Raymond G. Glumack

Year Inducted: 2009

Year Of Birth: 1918

Year Of Death: 1998

Ray Glumack was born in Marble, Minnesota on the Iron Range. He learned to fly at the old Virginia airport. In 1938, while in college, Ray and some friends barnstormed the Iron Range in a Curtiss Robin. After college, he entered the Naval Cadet program at Minneapolis, winning his wings in 1940. Assigned to the battleship USS Maryland, he narrowly avoided being injured on board during the bombing of Pearl Harbor. He served out the war in the Pacific on the Maryland, flying as an SOC seaplane pilot, catapulted from shipboard and recovered from the ocean. One of his planes was shot down and he spent time in a raft before being picked up by a destroyer. Glumack returned to Minneapolis and the Naval Reserve, where he finished his career, retiring as a Captain. Glumack became a partner in Northeast Airways, operating from the Virginia airport, serving as the operating officer of the corporation and spray pilot. In 1957, Glumack moved to the Twin Cities to work for the Peavey Corporation as a salesman for Aero Commander aircraft and helped negotiate the sale of Peavey to the Northern Pacific Railroad. He was elected Executive Director of MAC 1975, overseeing the metro airports.

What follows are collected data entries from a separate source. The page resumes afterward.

/-- R245, R247: an accepted UPDATE = 1 disables the entries, unless LOCK is set, which stays; UPDATE = 0 brings them into effect with UPDATE_DONE and leaves no access held; LOCK = 1 sticks. -/
def Obligations.TableUpdates : Prop :=
  ∀ (s : State) (who : Requester) (complement : Word32) (v : Nat), s.passesGuarded who 0x80000 complement v →
    (v % 4 = 1 → s.rd R.ACT_CTRL_LOCK = 0 → ∃ t, exec (.actUpdateBegin who complement) s = .next t ∧ t.rd R.ACT_CTRL_UPDATE = 1 ∧
      s.keepsRegs t [R.ACT_CTRL_UPDATE] ∧ t.mem = s.mem ∧ t.act = s.act) ∧
    (v % 4 = 1 → s.rd R.ACT_CTRL_LOCK = 1 → ∃ t, exec (.actUpdateBegin who complement) s = .next t ∧ t.regs = s.regs ∧ t.mem = s.mem) ∧
    (v % 4 = 0 → s.rd R.ACT_CTRL_UPDATE = 1 → s.act.held = [] → s.calm → s.emptyEntries = [] → ∃ t, exec (.actUpdateEnd who complement) s = .next t ∧
      t.rd R.ACT_CTRL_UPDATE = 0 ∧ s.sawEvent t R.ACT_EVT_UPDATE_DONE 0 ∧ t.act.held = [] ∧ t.mem = s.mem ∧
      s.keepsRegs t [R.ACT_CTRL_UPDATE, R.ACT_EVT_UPDATE_DONE, R.ACT_EVT_UPDATE_DONE.seq]) ∧
    (v % 4 = 2 → s.rd R.ACT_CTRL_UPDATE = 0 → ∃ t, exec (.actLock who complement) s = .next t ∧ t.rd R.ACT_CTRL_LOCK = 1 ∧ s.keepsRegs t [R.ACT_CTRL_LOCK] ∧ t.mem = s.mem)

/-- R244, R246: an access held too long receives an error response and counts as a violation with its class and address: a held store of a pair leaves a store error and is gone from those held. R235, R244: a write that Table 9-3 refuses writes nothing: a plain write of a normal-world core to PWR_CAP is a violation of SOURCE 2, captured with its class, and an imprecise store error. -/
def Obligations.RefusedAccesses : Prop :=
  (∀ (s : State) (i : Nat) (a : HeldAccess) (p : Nat) (w : World) (l : Level), s.rd R.ACT_CTRL_UPDATE = 1 → s.act.held[i]? = some a → (a.origin = .mem (.core p w l) ∨ a.origin = .bus (.core p w l)) →
     a.kind = .write → s.calm → s.rd R.ACT_EVT_VIOLATION = 0 → ∃ t, exec (.actHoldTimeout i) s = .next t ∧ t.act.held = s.act.held.eraseIdx i ∧
       (t.core p).storeErrs = (s.core p).storeErrs ++ [(a.addr, l)] ∧ t.rd R.ACT_EVT_VIOLATION = 1 ∧ t.rd R.ACT_VIOL_INFO_CLASS = a.cls % 16 ∧
       t.rd R.ACT_VIOL_INFO_KIND = 1 ∧ t.rd R.ACT_VIOL_ADDR_ADDR = a.addr % 2 ^ 40 ∧ t.mem = s.mem) ∧
  (∀ (s : State) (p : Nat) (l : Level) (v : Word32), l ≠ .m → let who := Requester.core p .normal l
     s.rd R.ACT_CTRL_UPDATE = 0 → s.bus.guards = [] → s.beatRefusal (classOf who) .write .normal 0x40010008 = none → s.rd R.ACT_EVT_VIOLATION = 0 →
     ∃ t, exec (.registerWrite who 0x10008 (.write v) 0xF) s = .next t ∧ t.rd R.PWR_CAP_CAP = s.rd R.PWR_CAP_CAP ∧ t.bus.guards = [] ∧ t.rd R.ACT_VIOL_INFO_SOURCE = 2 ∧
       t.rd R.ACT_VIOL_INFO_CLASS = classOf who % 16 ∧ t.rd R.ACT_VIOL_INFO_WORLD = 1 ∧ t.rd R.ACT_VIOL_INFO_KIND = 1 ∧ t.rd R.ACT_VIOL_ADDR_ADDR = 0x40010008 ∧
       (t.core p).storeErrs = (s.core p).storeErrs ++ [(0x40010008, l)] ∧ t.mem = s.mem)

/-! Chapters 06 and 20: event delivery and the recorder. -/

/-- R134, R135, R467: an assertion that is still to be delivered is delivered once, and makes its EVENT record; a source with no entry in either port's map sends nothing, one with an entry in one port's map sends that PF's message; unmasking a vector whose pending bit is set sends its message, or holds it while the port is in D3hot. -/
def Obligations.EventDelivery : Prop :=
  ∀ (s : State),
    (∀ source, (∃ e ∈ s.edges, e % 512 = source) → ∃ t, exec (.eventSourceAssert source) s = .next t ∧ t.mem = s.mem ∧
      (s.evr.queue.length < 32 → t.edges.length + 1 = s.edges.length) ∧
      ((∀ p : Port, s.rd ((R.PE_EVMAP_ENABLE.port p).ix source) = 0) → t.out = s.out) ∧
      (∀ p q : Port, p ≠ q → source ≠ 34 → source ≠ 35 → mappable source = true → s.rd ((R.PE_EVMAP_ENABLE.port p).ix source) = 1 →
        s.rd ((R.PE_EVMAP_ENABLE.port q).ix source) = 0 → s.heldFn (.pf p) = false →
        (s.fnSt (.pf p)).unmasked.testBit (s.rd ((R.PE_EVMAP_VECTOR.port p).ix source)) = true →
        t.out = .msix (.pf p) (s.rd ((R.PE_EVMAP_VECTOR.port p).ix source)) :: s.out)) ∧
    (∀ fn vector, s.fnExists fn = true → vector < s.vectors fn → ∃ t, exec (.msixUnmask fn vector) s = .next t ∧
      (t.fnSt fn).unmasked.testBit vector = true ∧ (t.fnSt fn).msixPend.testBit vector = false ∧
      t.out = (if (s.fnSt fn).msixPend.testBit vector = true ∧ s.heldFn fn = false then .msix fn vector :: s.out else s.out) ∧ t.regs = s.regs ∧ t.mem = s.mem)

/-- R470, R471: a queued record of highest severity is stored and leaves the queue; with an empty slot it takes one and STORED is set, with none it overwrites a record or is dropped. Which of the empty slots is a free value (the model's own choice, log entry 20). R472: a slot index clears VALID and asks for a copy; the copy sets VALID with its slot and shows the record's 64 bytes; an export goes busy, and ends with its result and EXP_DONE. R473: a clearing without a matching approval is refused with RESULT 1; one with it is accepted, RESULT 0; its end empties every slot up to UPTO and sets CLEARED. -/
def Obligations.RecordRows : Prop :=
  (∀ (s : State), s.boot.applied = true → s.evr.clearing = none → s.evr.queue ≠ [] →
     ∃ t r, exec .recordStore s = .next t ∧ r ∈ s.evr.queue ∧ (∀ x ∈ s.evr.queue, x.sev ≤ r.sev) ∧ (∀ x, x ∈ t.evr.queue ↔ x ∈ s.evr.queue ∧ x.seq ≠ r.seq) ∧ t.mem = s.mem ∧
       (s.emptySlots ≠ [] → t.rd R.EVR_EVT_STORED = 1 ∧ ∃ slot ∈ s.emptySlots, tblGet none t.evr.slots slot = some r ∧
         ∀ k, k ≠ slot → tblGet none t.evr.slots k = tblGet none s.evr.slots k) ∧
       (s.emptySlots = [] → t.rd R.EVR_EVT_OVERWRITE = 1 ∨ t.rd R.EVR_EVT_DROPPED = 1)) ∧
  (∀ (s : State),
     (∀ (who : Requester) (v : Word32), s.passes who 0x50040 = true → let b := (bankOf who).getD 0
       ∃ t, exec (.evrRdSelWrite who v) s = .next t ∧ t.rd (R.EVR_RD_SEL_SLOT.inst b) = v.toNat % 2048 ∧ t.rd (R.EVR_RD_VALID_VALID.inst b) = 0 ∧ b ∈ t.evr.rdReq ∧ t.mem = s.mem) ∧
     (∀ (bank : Fin 4), let b := bank.val
       b ∈ s.evr.rdReq → s.rd (R.EVR_RD_SEL_SLOT.inst b) < 2048 → ∃ t, exec (.evrRdCopyDone bank) s = .next t ∧ t.rd (R.EVR_RD_VALID_VALID.inst b) = 1 ∧
         t.rd (R.EVR_RD_VALID_SLOT.inst b) = s.rd (R.EVR_RD_SEL_SLOT.inst b) ∧ b ∉ t.evr.rdReq ∧
         (∀ k, k < 16 → t.rd ((R.EVR_RD_DATA_DATA.ix k).inst b) = leAt (s.slotBytes (s.rd (R.EVR_RD_SEL_SLOT.inst b))) (4 * k) 4) ∧ t.mem = s.mem) ∧
     (∀ (p : Port) (v : Word32), let who := Requester.host p 0
       let b := 2 + p.num
       s.passes who 0x5010C = true → v.toNat.testBit 31 = true → s.rd (R.EVR_EXP_STAT_BUSY.inst b) = 0 → ∃ t, exec (.evrExpGo who v) s = .next t ∧
         t.rd (R.EVR_EXP_STAT_BUSY.inst b) = 1 ∧ t.rd (R.EVR_EXP_STAT_WRITTEN.inst b) = 0 ∧ t.mem = s.mem ∧ t.evr = s.evr) ∧
     (∀ (p : Port) (dmaError : Bool), s.rd (R.EVR_EXP_STAT_BUSY.inst (2 + p.num)) = 1 → (s.port p).d3 = false → ∃ t, exec (.evrExpDone p dmaError) s = .next t ∧
       t.rd (R.EVR_EXP_STAT_BUSY.inst (2 + p.num)) = 0 ∧ t.rd R.EVR_EVT_EXP_DONE = 1 ∧
       t.rd (R.EVR_EXP_STAT_RESULT.inst (2 + p.num)) = (if dmaError then 2 else if (s.expRecs (2 + p.num)).length = 0 then 1 else 0) ∧
       (dmaError = false → t.out.length = s.out.length + (s.expRecs (2 + p.num)).length) ∧ t.evr = s.evr ∧ t.mem = s.mem)) ∧
  (∀ (s : State),
     (∀ (who : Requester) (complement : Word32) (v : Nat), s.passesGuarded who 0x50024 complement v → s.clearCheck (v % 65536) ≠ 0 → s.clearCheck (v % 65536) < 4 →
       ∃ t, exec (.evrClear who complement) s = .next t ∧ t.rd R.EVR_CLR_STATUS_RESULT = s.clearCheck (v % 65536) ∧ t.rd R.EVR_EVT_CLEAR_REFUSED = 1 ∧
         t.evr.slots = s.evr.slots ∧ t.evr.clearing = s.evr.clearing ∧ t.mem = s.mem) ∧
     (∀ (who : Requester) (complement : Word32) (v : Nat), s.passesGuarded who 0x50024 complement v → s.clearCheck (v % 65536) = 0 →
       ∃ t, exec (.evrClear who complement) s = .next t ∧ t.rd R.EVR_CLR_STATUS_RESULT = 0 ∧ t.evr.clearing = some (s.rd R.EVR_CLR_UPTO_UPTO) ∧
         tblGet none t.keys.approvals (v % 65536) = none ∧ t.mem = s.mem) ∧
     (∀ upto, s.evr.clearing = some upto → ∃ t, exec .evrClearingDone s = .next t ∧ t.evr.clearing = none ∧ t.rd R.EVR_EVT_CLEARED = 1 ∧
       (∀ e ∈ t.evr.slots, ∀ r, e.2 = some r → upto < r.seq) ∧ t.mem = s.mem))
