/-- The rail of the SerDes feeds the Soade group last. -/
theorem State.supplyLost_serdes {s : State} (hst : s.rd (domState 13) ≠ 3) (halive : s.boot.alive = true) :
    ∃ u : State, execDomainSupplyLost .serdes s = .next (u.groupLost 13) := by
  let there (d : Nat) := s.groupThere d && s.rd (domState d) != 3
  have hlist : (railGroups .serdes).filter there = [3, 8].filter there ++ [13] := by
    rw [show railGroups .serdes = [3, 8] ++ [13] from rfl, List.filter_append]
    simp [there, State.groupThere, hst]
  refine ⟨([3, 8].filter there).foldl State.groupLost s, ?_⟩
  unfold execDomainSupplyLost
  extract_lets l
  rw [show l = _ from hlist, if_neg (by simp [halive]), List.foldl_append]
  rfl

theorem domGroup_soade (x : Nat) : x ∈ domGroup 13 ↔ 13 ≤ x ∧ x < 18 := by
  show x ∈ [13, 14, 15, 16, 17] ↔ _
  simp only [List.mem_cons, List.not_mem_nil, or_false]
  omega

/-- Settles O17. -/
theorem powerManagerRows : Obligations.PowerManagerRows := by
  unfold Obligations.PowerManagerRows
  refine ⟨fun s => ⟨fun rate => ?_, fun total temp measured halive => ?_, fun who complement v hpass hhigh hlow => ?_, fun w havs hw => ?_, fun havs => ?_⟩,
    fun s => ?_, fun s halive => ?_⟩
  · exact ⟨_, rfl, (State.rd_wr_same ..).trans (Nat.mod_eq_of_lt (Nat.lt_succ_of_le (Nat.min_le_right ..))), rfl, State.keepsRegs_wr _ _ (List.mem_singleton.mpr rfl)⟩
  · obtain ⟨hkeep, htotal, htemp, hmem, hcores⟩ := s.powerTick_ticked total temp measured
    exact ⟨_, (if_pos halive : execPowerManagerTick total temp measured s = _), htotal, htemp, hmem, hcores, hkeep, s.powerTick_setpoint temp measured⟩
  · refine ⟨_, congrArg Host.Outcome.next (State.writeGuarded_of_passes hpass _), (s.dropGuard 0x10008).capWrite_shown v hhigh,
      State.keepsRegs_wr (s.dropGuard 0x10008) _ (List.mem_singleton.mpr rfl), rfl, fun g hg => ?_⟩
    exact bne_iff_ne.mp (List.mem_filter.mp hg).2
  · obtain ⟨hevt, hoff, hkeep⟩ := (s.emit (.pmbus 0x79 w.toNat)).avsFault_shown
    have hexec : exec (.avsAlert w) s = .next (s.emit (.pmbus 0x79 w.toNat)).avsFault := by
      show execAvsAlert w s = _
      unfold execAvsAlert
      rw [if_pos (s.flag_of_rd_one havs)]
      exact congrArg Host.Outcome.next (if_neg hw)
    exact ⟨_, hexec, hevt, hoff, hkeep⟩
  · obtain ⟨hevt, hoff, hkeep⟩ := s.avsFault_shown
    exact ⟨_, (if_pos (s.flag_of_rd_one havs) : execAvsTimeout s = _), hevt, hoff, rfl, hkeep⟩
  · intro limit
    refine ⟨fun hover hsp => ?_, fun hover htotal => ?_⟩
    · obtain ⟨hr, hm, -, hp⟩ := State.limits_fold State.halveLimit_shown (fun s t p hr he hl => by
        unfold State.halved
        rw [State.serving_congr hr he, hl]) s allPools (by decide)
      refine ⟨_, (if_pos ⟨hover, .inr hsp⟩ : execCapLimitStep s = _), hr, hm, fun p hserve => (hp p).trans ((if_pos (allPools_mem p)).trans ?_)⟩
      exact if_neg (Nat.ne_of_gt hserve)
    · obtain ⟨hr, hm, -, hp⟩ := State.limits_fold State.raiseLimit_shown (fun s t p hr he hl => by
        unfold State.raised
        rw [State.serving_congr hr he, hl]) s allPools (by decide)
      exact ⟨_, ((if_neg (by simp [hover])).trans (if_pos htotal) : execCapLimitStep s = _), hr, hm, fun p => (hp p).trans (if_pos (allPools_mem p))⟩
  · refine ⟨?_, fun hst => ?_⟩
    · intro c rail d hkey hdb
      have hr : railGroups rail = [d] := railGroups_channel c
      have hthere : s.groupThere d = true := s.groupThere_channel hdb
      refine ⟨fun hst hidle hheld hlocks => ?_, fun hst => ?_⟩
      · exact ⟨_, State.supplyLost_of_group hr hthere hst halive, s.groupLost_channel c hkey hidle hheld hlocks⟩
      · exact ⟨_, State.supplyReturned_of_group hr hthere hst, s.domainOn_channel c hkey hst⟩
    · obtain ⟨u, hexec⟩ := State.supplyLost_serdes hst halive
      obtain ⟨hstate, hevt⟩ := u.groupLost_shown (d := 13) (by decide)
      exact ⟨_, hexec, fun x hlo hhi => hstate x ((domGroup_soade x).mpr ⟨hlo, hhi⟩), hevt⟩

end Sys2Proof.Machine
end

section
/-! Power domains: requests and transitions (R56 to R61). -/

namespace Sys2Proof.Machine

/-- A field of the domains' status words, at another bit than a field of the same words. -/
theorem domStat_key_ne {f g : Fld} (hf : f.lsb < 64) (hg : g.lsb < 64) (h : f.lsb ≠ g.lsb) (d e : Nat) : (f.ix d).key ≠ (g.ix e).key :=
  Fld.key_ne_of_lsb hf hg h

theorem State.startMove_moving (s : State) (d target : Nat) : tblGet 0 (s.startMove d target).pwr.moving d = target + 1 := by
  unfold State.startMove
  exact (tblGet_put_same 0 _ d (target + 1) :)

theorem State.startMove_mem (s : State) (d target : Nat) : (s.startMove d target).mem = s.mem := by
  unfold State.startMove
  dsimp only
  split
  · split
    · rfl
    · split <;> rfl
  · rfl

theorem State.startMove_regs {s : State} {d target : Nat} (h : target ≠ 0 ∨ s.rd (domState d) ≠ 2 ∨ (d ≠ 18 ∧ d ≠ 22)) :
    (s.startMove d target).regs = s.regs := by
  unfold State.startMove
  dsimp only
  split
  next hoff =>
    obtain ⟨h18, h22⟩ : d ≠ 18 ∧ d ≠ 22 := (h.resolve_left (· hoff.1)).resolve_left (· hoff.2)
    rw [if_neg h18, if_neg h22]
  next => rfl

/-- A DDR group's way out of OFF begins with the training of its channel. -/
theorem State.startMove_trains {s : State} (c : Fin 2) (hoff : s.rd (domState (18 + 4 * c.val)) = 2) (hkey : s.ddrKeyGone = false) :
    (s.startMove (18 + 4 * c.val) 0).rd (R.MEM_STATUS_STATE.mem c.val) = 1 := by
  have hgone (x : Nat) : (s.clearRegs (0xB0000 + 0x1000 * x) (0xB1000 + 0x1000 * x)).ddrKeyGone = false := hkey
  have htrain (x : Nat) : s.powerChannel x = ((s.clearRegs (0xB0000 + 0x1000 * x) (0xB1000 + 0x1000 * x)).setChan x {}).wr (R.MEM_STATUS_STATE.mem x) 1 := by
    unfold State.powerChannel State.trainChannel
    rw [hgone]
    rfl
  unfold State.startMove
  rw [if_pos ⟨rfl, hoff⟩]
  match c with
  | 0 =>
    show (s.powerChannel 0).rd _ = _
    rw [htrain]
    exact State.rd_wr_same ..
  | 1 =>
    show (s.powerChannel 1).rd _ = _
    rw [htrain]
    exact State.rd_wr_same ..

theorem domHead_lt {d : Nat} (hd : d < 60) : domHead d < 60 :=
  (by decide : ∀ d < 60, domHead d < 60) d hd

/-- The fields of a request: one copy for each world. -/
def requestFields (w : World) : List Fld :=
  [R.PWR_DOM_REQ_DOMAIN.inst w.num, R.PWR_DOM_REQ_TARGET.inst w.num, R.PWR_DOM_REQ_RESULT.inst w.num]

theorem State.domReqWrite_badDomain (s : State) (who : Requester) {v : Nat} (h : 60 ≤ v % 64) :
    (s.domReqWrite who v).rd (R.PWR_DOM_REQ_RESULT.inst (worldOf who).num) = 5 ∧ s.onlyRegs (s.domReqWrite who v) (requestFields (worldOf who)) := by
  have hwrite : s.domReqWrite who v = ((s.wr (R.PWR_DOM_REQ_DOMAIN.inst (worldOf who).num) (bits v 0 6)).wr (R.PWR_DOM_REQ_TARGET.inst (worldOf who).num)
      (bits v 8 2)).domResult (worldOf who) 5 :=
    if_pos (by simpa [bits] using h)
  rw [hwrite]
  exact ⟨State.rd_wr_same .., rfl, ((s.keepsRegs_wr _ (by simp [requestFields])).trans (State.keepsRegs_wr _ _ (by simp [requestFields])) (List.Subset.refl _)).trans
    (State.keepsRegs_wr _ _ (by simp [requestFields])) (List.Subset.refl _)⟩

/-- A field of the domains' status words is not one of a request. -/
theorem domStat_ne_request {f : Fld} (hf : f.bank = 0 ∧ f.stride = 4 ∧ f.off = 0x10100 ∧ f.lsb < 64) {d : Nat} (hd : d < 60) (w : World) {g : Fld}
    (hg : g = R.PWR_DOM_REQ_DOMAIN ∨ g = R.PWR_DOM_REQ_TARGET ∨ g = R.PWR_DOM_REQ_RESULT) : (f.ix d).key ≠ (g.inst w.num).key := by
  obtain ⟨hb, hs, ho, hl⟩ := hf
  have hgo : g.off = 0x10020 ∧ g.lsb < 64 := by rcases hg with rfl | rfl | rfl <;> decide
  simp only [Fld.key, Fld.ix, Fld.inst, hb, hs, ho, hgo.1]
  have := World.num_lt w
  omega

He helped save Traveler’s Aid by instigating a fund-raising tradition, helped conceive the Metropolitan Public Airport Foundation and the term “America’s North Coast Gateway” as the catch-phrase for MSP, and aided Northwest Airlines in obtaining CAB approval for direct international flights. When he stepped down as director, he was appointed Chairman of MAC by the Governor, finally retiring in 1988. His most proud accomplishment was to fend off the Minneapolis Metropolitan Council in its effort to takeover the MAC and its financial base.